ACTION ITEM — Only certain lines below are wanted: those starting at the line containing "structure Fld where" and ending at the line containing "def popBits (n", both included, each retyped exactly.

Collected data entries:
□ □ □

/-- The phase before, modulo 16: a borrow out of bits 3:0 only changes bit 4. -/
theorem phaseOf_sub_one (sel : BitVec 5) : phaseOf (sel - 1) = phaseOf sel - 1 := by
  apply BitVec.eq_of_toNat_eq
  simp only [phaseOf, BitVec.toNat_sub, BitVec.extractLsb'_toNat, Nat.shiftRight_zero]
  bv_omega

/-- The phases of the far slots (30_encoding.md R57). -/
theorem phase_of_slotClass_phFar : ∀ {p : BitVec 4}, slotClass p = .phFar → p = 2 ∨ p = 5 ∨ p = 8 := by decide

/-! ### The lines before a slot -/

section
variable {s : State} (lines : LinesFollowPhase s)
include lines

theorem emitNear_eq_nearLit : s.emitNear = nearLit (phaseOf (selectorOf s.tick) - 1).toNat := by
  rw [lines.emitNear, phaseOf_sub_one]

theorem emitFar_eq_farLit : s.emitFar = farLit (phaseOf (selectorOf s.tick) - 1).toNat := by
  rw [lines.emitFar, phaseOf_sub_one]

/-- Phase 15 leaves the near emitter off (41_scheduler.md R88). -/
theorem emitNear_off_before_phase_zero (h : phaseOf (selectorOf s.tick) = 0) : s.emitNear = false := by
  rw [emitNear_eq_nearLit lines, h]
  rfl

/-- An ambient phase stands before each far slot, and leaves the far emitter off (41_scheduler.md R88). -/
theorem emitFar_off_before_phFar (h : slotClass (phaseOf (selectorOf s.tick)) = .phFar) : s.emitFar = false := by
  rw [emitFar_eq_farLit lines]
  obtain hp | hp | hp := phase_of_slotClass_phFar h <;> rw [hp] <;> rfl

/-- Phase 11 leaves both emitters off (41_scheduler.md R88). -/
theorem emitters_off_before_phase_twelve (h : phaseOf (selectorOf s.tick) = 12) :
    s.emitNear = false ∧ s.emitFar = false := by
  rw [emitNear_eq_nearLit lines, emitFar_eq_farLit lines, h]
  exact ⟨rfl, rfl⟩

end

/-! ### The rules -/

/-- Settles O16: the tick counts have the selectors 0 and 16; the step is written out, and in standard mode no slot of
the schedule names `FANREF`. -/
theorem fanSlotRule : Obligations.FanSlotRule := by
  refine ⟨fun t => ⟨fun h => ?first_cycle, fun h => ?second_cycle⟩, fun b s => ?step,
    fun _ _ _ => exec_phase5_fanRef_of_std, fun _ => emitNear_off_before_phase_zero⟩
  case first_cycle =>
    rw [selectorOf_eq_ofNat_mod, h]
    rfl
  case second_cycle =>
    rw [selectorOf_eq_ofNat_mod, h]
    rfl
  case step => exact ⟨_, congrArg Host.Outcome.next (advanceTick_slotPh0Fan b s)⟩

/-- Settles O17: the three rows are one slot, whose step is written out. -/
theorem nearSlotRule : Obligations.NearSlotRule := by
  intro b o ho
  obtain ⟨-, -, -, row3, -, -, row6, -, -, row9, -⟩ := slotMapDecodesEveryPhase.1 b o ho
  refine ⟨row3, row6, row9, fun i hi s => ?_⟩
  have hexec : exec i s = .next (slotPhNear s).advanceTick := by
    simp only [List.mem_cons, List.not_mem_nil, or_false] at hi
    obtain rfl | rfl | rfl := hi <;> rfl
  exact ⟨_, hexec.trans (congrArg Host.Outcome.next (advanceTick_slotPhNear s))⟩

/-- Settles O19: the three rows are one slot, whose step is written out; the phase before each is an ambient one. -/
theorem farSlotRule : Obligations.FarSlotRule := by
  refine ⟨fun b o ho => ?rows, fun _ => emitFar_off_before_phFar⟩
  case rows =>
    obtain ⟨-, -, row2, -, -, row5, -, -, row8, -⟩ := slotMapDecodesEveryPhase.1 b o ho
    refine ⟨row2, row5, row8, fun i hi s => ?_⟩
    have hexec : exec i s = .next (slotPhFar s).advanceTick := by
      simp only [List.mem_cons, List.not_mem_nil, or_false] at hi
      obtain rfl | rfl | rfl := hi <;> rfl
    exact ⟨_, hexec.trans (congrArg Host.Outcome.next (advanceTick_slotPhFar s))⟩
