-- ==== Sys2Proof/Machine/Bits.lean ====
section
/-! DEFINITION. Bit fields, two's complement, saturation, little-endian byte order and the sparse tables that hold
registers and memories. -/

namespace Sys2Proof.Machine

/-- A register field, named by the BAR0 address of its register and its bits (spec/00_scope.md, Notation). -/
structure Fld where
  addr : Nat
  hi : Nat
  lo : Nat
  deriving DecidableEq, Repr

/-- Bits `hi` to `lo` of a number. -/
def bitsOf (w hi lo : Nat) : Nat := w / 2 ^ lo % 2 ^ (hi + 1 - lo)

/-- Bits `hi` to `lo` of a register word. -/
def wordBits (w : Word) (hi lo : Nat) : Nat := bitsOf w.toNat hi lo

/-- The mask with ones in bits `hi` to `lo`. -/
def fieldMask (hi lo : Nat) : Word := BitVec.ofNat 32 ((2 ^ (hi + 1 - lo) - 1) * 2 ^ lo)

/-- The register word with bits `hi` to `lo` replaced by the low bits of `v`. -/
def setWordBits (w : Word) (hi lo v : Nat) : Word :=
  (w &&& ~~~ fieldMask hi lo) ||| BitVec.ofNat 32 (v % 2 ^ (hi + 1 - lo) * 2 ^ lo)

/-- Bit `i` of a number. -/
def bit (w i : Nat) : Bool := w / 2 ^ i % 2 == 1

/-- A Boolean as a one-bit number. -/
def b2n (b : Bool) : Nat := if b then 1 else 0

/-- The two's complement value of the low `n` bits of `v`. -/
def signed (n v : Nat) : Int :=
  let u := v % 2 ^ n
  if u < 2 ^ (n - 1) then (u : Int) else (u : Int) - 2 ^ n

/-- The low `n` bits of an integer in two's complement. -/
def unsigned (n : Nat) (i : Int) : Nat := (i % (2 ^ n : Int)).toNat

/-- Saturation at the largest `n`-bit unsigned number. -/
def satU (n v : Nat) : Nat := min v (2 ^ n - 1)

/-- Saturation to the range of an `n`-bit two's complement number. -/
def satS (n : Nat) (i : Int) : Int := max (-(2 ^ (n - 1) : Int)) (min ((2 ^ (n - 1) : Int) - 1) i)

/-- Saturation of an integer to the range `lo` to `hi`. -/
def clampI (lo hi i : Int) : Int := max lo (min hi i)

/-- Saturation of a natural number to the range `lo` to `hi`. -/
def clampN (lo hi n : Nat) : Nat := max lo (min hi n)

/-- Quotient rounded to the nearest integer, ties toward plus infinity. -/
def roundDivI (a : Int) (b : Nat) : Int := Int.fdiv (2 * a + b) (2 * b)

/-- Quotient of natural numbers rounded to nearest, ties up. -/
def roundDivN (a b : Nat) : Nat := (2 * a + b) / (2 * b)

/-- Quotient of natural numbers rounded up. -/
def ceilDiv (a b : Nat) : Nat := (a + b - 1) / b

/-- Number of one bits among bits 0 to `n - 1`. -/
def popBits (n w : Nat) : Nat := ((List.range n).filter (fun i => bit w i)).length

/-- The number with bit `i` set to `b`. -/
def setBit (w i : Nat) (b : Bool) : Nat :=
  if bit w i == b then w else if b then w + 2 ^ i else w - 2 ^ i

/-- The number whose bit `i` is `f i` for every i below `n`. -/
def maskOf (n : Nat) (f : Nat → Bool) : Nat :=
  (List.range n).foldl (fun a i => if f i then a + 2 ^ i else a) 0

/-- Bitwise or of two numbers. -/
def orN (a b : Nat) : Nat := a ||| b

/-- Bitwise and of two numbers. -/
def andN (a b : Nat) : Nat := a &&& b

/-- `a` with the bits of `b` cleared, on `n` bits. -/
def andNotN (n a b : Nat) : Nat := a &&& ((2 ^ n - 1) ^^^ (b % 2 ^ n))

/-- The indices below `n` whose bit is set in `w`, in ascending order. -/
def bitList (n w : Nat) : List Nat := (List.range n).filter (fun i => bit w i)

/-- The bytes of a number, least significant first (registers and memory words are little-endian). -/
def bytesLE : Nat → Nat → List Byte
  | 0, _ => []
  | k + 1, v => BitVec.ofNat 8 v :: bytesLE k (v / 256)

/-- The number whose little-endian bytes are given. -/
def natOfBytes : List Byte → Nat
  | [] => 0
  | b :: r => b.toNat + 256 * natOfBytes r

/-- The 32-bit little-endian words of a byte list; a last partial word is filled with zeros. -/
def wordsOfBytes : Nat → List Byte → List Nat
  | 0, _ => []
  | k + 1, b => natOfBytes (b.take 4) :: wordsOfBytes k (b.drop 4)

/-- The bytes of a list of 32-bit words, each little-endian. -/
def bytesOfWords (ws : List Nat) : List Byte := ws.flatMap (bytesLE 4)

/-! ### Sparse tables -/

/-- A sparse table: the entries that differ from the table's default, by rising key. -/
abbrev Tab (α : Type) := List (Nat × α)

/-- The entry at a key, or the default. -/
def tabGet {α : Type} (d : Nat → α) (t : Tab α) (k : Nat) : α :=
  match t.find? (fun p => p.1 == k) with
  | some p => p.2
  | none => d k

/-- Insertion of an entry before the first larger key. -/
def tabIns {α : Type} (k : Nat) (v : α) : Tab α → Tab α
  | [] => [(k, v)]
  | p :: r => if k < p.1 then (k, v) :: p :: r else p :: tabIns k v r

/-- The table with the entry at a key replaced; an entry equal to the default is not listed. -/
def tabSet {α : Type} [DecidableEq α] (d : Nat → α) (t : Tab α) (k : Nat) (v : α) : Tab α :=
  let r := t.filter (fun p => p.1 != k)
  if v = d k then r else tabIns k v r

/-- The table with the entry at a key modified. -/
def tabMod {α : Type} [DecidableEq α] (d : Nat → α) (t : Tab α) (k : Nat) (f : α → α) : Tab α :=
  tabSet d t k (f (tabGet d t k))

/-- Keys strictly rising, starting at or above `lo`. -/
def tabRising {α : Type} : Nat → Tab α → Bool
  | _, [] => true
  | lo, p :: r => lo ≤ p.1 && tabRising (p.1 + 1) r

/-- The canonical form: keys strictly rising and no entry equal to the default. -/
def tabWf {α : Type} [DecidableEq α] (d : Nat → α) (t : Tab α) : Bool :=
  tabRising 0 t && t.all (fun p => p.2 != d p.1)

/-- The element of a list at an index, or a default. -/
def nth {α : Type} (l : List α) (i : Nat) (d : α) : α := (l[i]?).getD d

/-- The list with the element at an index replaced (unchanged where the index is out of range). -/
def setNth {α : Type} (l : List α) (i : Nat) (v : α) : List α := l.set i v

/-- The list with the element at an index modified. -/
def modNth {α : Type} (l : List α) (i : Nat) (f : α → α) : List α :=
  match l[i]? with
  | some a => l.set i (f a)
  | none => l

/-- Insertion before the first element that it precedes. -/
def insertBy {α : Type} (before : α → α → Bool) (a : α) : List α → List α
  | [] => [a]
  | b :: r => if before a b then a :: b :: r else b :: insertBy before a r

/-- A list in the order that `before` gives, elements that neither precedes the other in the order of the list. -/
def sortBy {α : Type} (before : α → α → Bool) (l : List α) : List α := l.foldl (fun r a => insertBy before a r) []

/-- Keep the last `n` elements of a list. -/
def keepLast {α : Type} (n : Nat) (l : List α) : List α := l.drop (l.length - n)

end Sys2Proof.Machine
end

□ □ □

EXPECTED ANSWER —
structure Fld where
  addr : Nat
  hi : Nat
  lo : Nat
  deriving DecidableEq, Repr

/-- Bits `hi` to `lo` of a number. -/
def bitsOf (w hi lo : Nat) : Nat := w / 2 ^ lo % 2 ^ (hi + 1 - lo)

/-- Bits `hi` to `lo` of a register word. -/
def wordBits (w : Word) (hi lo : Nat) : Nat := bitsOf w.toNat hi lo

/-- The mask with ones in bits `hi` to `lo`. -/
def fieldMask (hi lo : Nat) : Word := BitVec.ofNat 32 ((2 ^ (hi + 1 - lo) - 1) * 2 ^ lo)

/-- The register word with bits `hi` to `lo` replaced by the low bits of `v`. -/
def setWordBits (w : Word) (hi lo v : Nat) : Word :=
  (w &&& ~~~ fieldMask hi lo) ||| BitVec.ofNat 32 (v % 2 ^ (hi + 1 - lo) * 2 ^ lo)

/-- Bit `i` of a number. -/
def bit (w i : Nat) : Bool := w / 2 ^ i % 2 == 1

/-- A Boolean as a one-bit number. -/
def b2n (b : Bool) : Nat := if b then 1 else 0

/-- The two's complement value of the low `n` bits of `v`. -/
def signed (n v : Nat) : Int :=
  let u := v % 2 ^ n
  if u < 2 ^ (n - 1) then (u : Int) else (u : Int) - 2 ^ n

/-- The low `n` bits of an integer in two's complement. -/
def unsigned (n : Nat) (i : Int) : Nat := (i % (2 ^ n : Int)).toNat

/-- Saturation at the largest `n`-bit unsigned number. -/
def satU (n v : Nat) : Nat := min v (2 ^ n - 1)

/-- Saturation to the range of an `n`-bit two's complement number. -/
def satS (n : Nat) (i : Int) : Int := max (-(2 ^ (n - 1) : Int)) (min ((2 ^ (n - 1) : Int) - 1) i)

/-- Saturation of an integer to the range `lo` to `hi`. -/
def clampI (lo hi i : Int) : Int := max lo (min hi i)

/-- Saturation of a natural number to the range `lo` to `hi`. -/
def clampN (lo hi n : Nat) : Nat := max lo (min hi n)

/-- Quotient rounded to the nearest integer, ties toward plus infinity. -/
def roundDivI (a : Int) (b : Nat) : Int := Int.fdiv (2 * a + b) (2 * b)

/-- Quotient of natural numbers rounded to nearest, ties up. -/
def roundDivN (a b : Nat) : Nat := (2 * a + b) / (2 * b)

/-- Quotient of natural numbers rounded up. -/
def ceilDiv (a b : Nat) : Nat := (a + b - 1) / b

/-- Number of one bits among bits 0 to `n - 1`. -/
def popBits (n w : Nat) : Nat := ((List.range n).filter (fun i => bit w i)).length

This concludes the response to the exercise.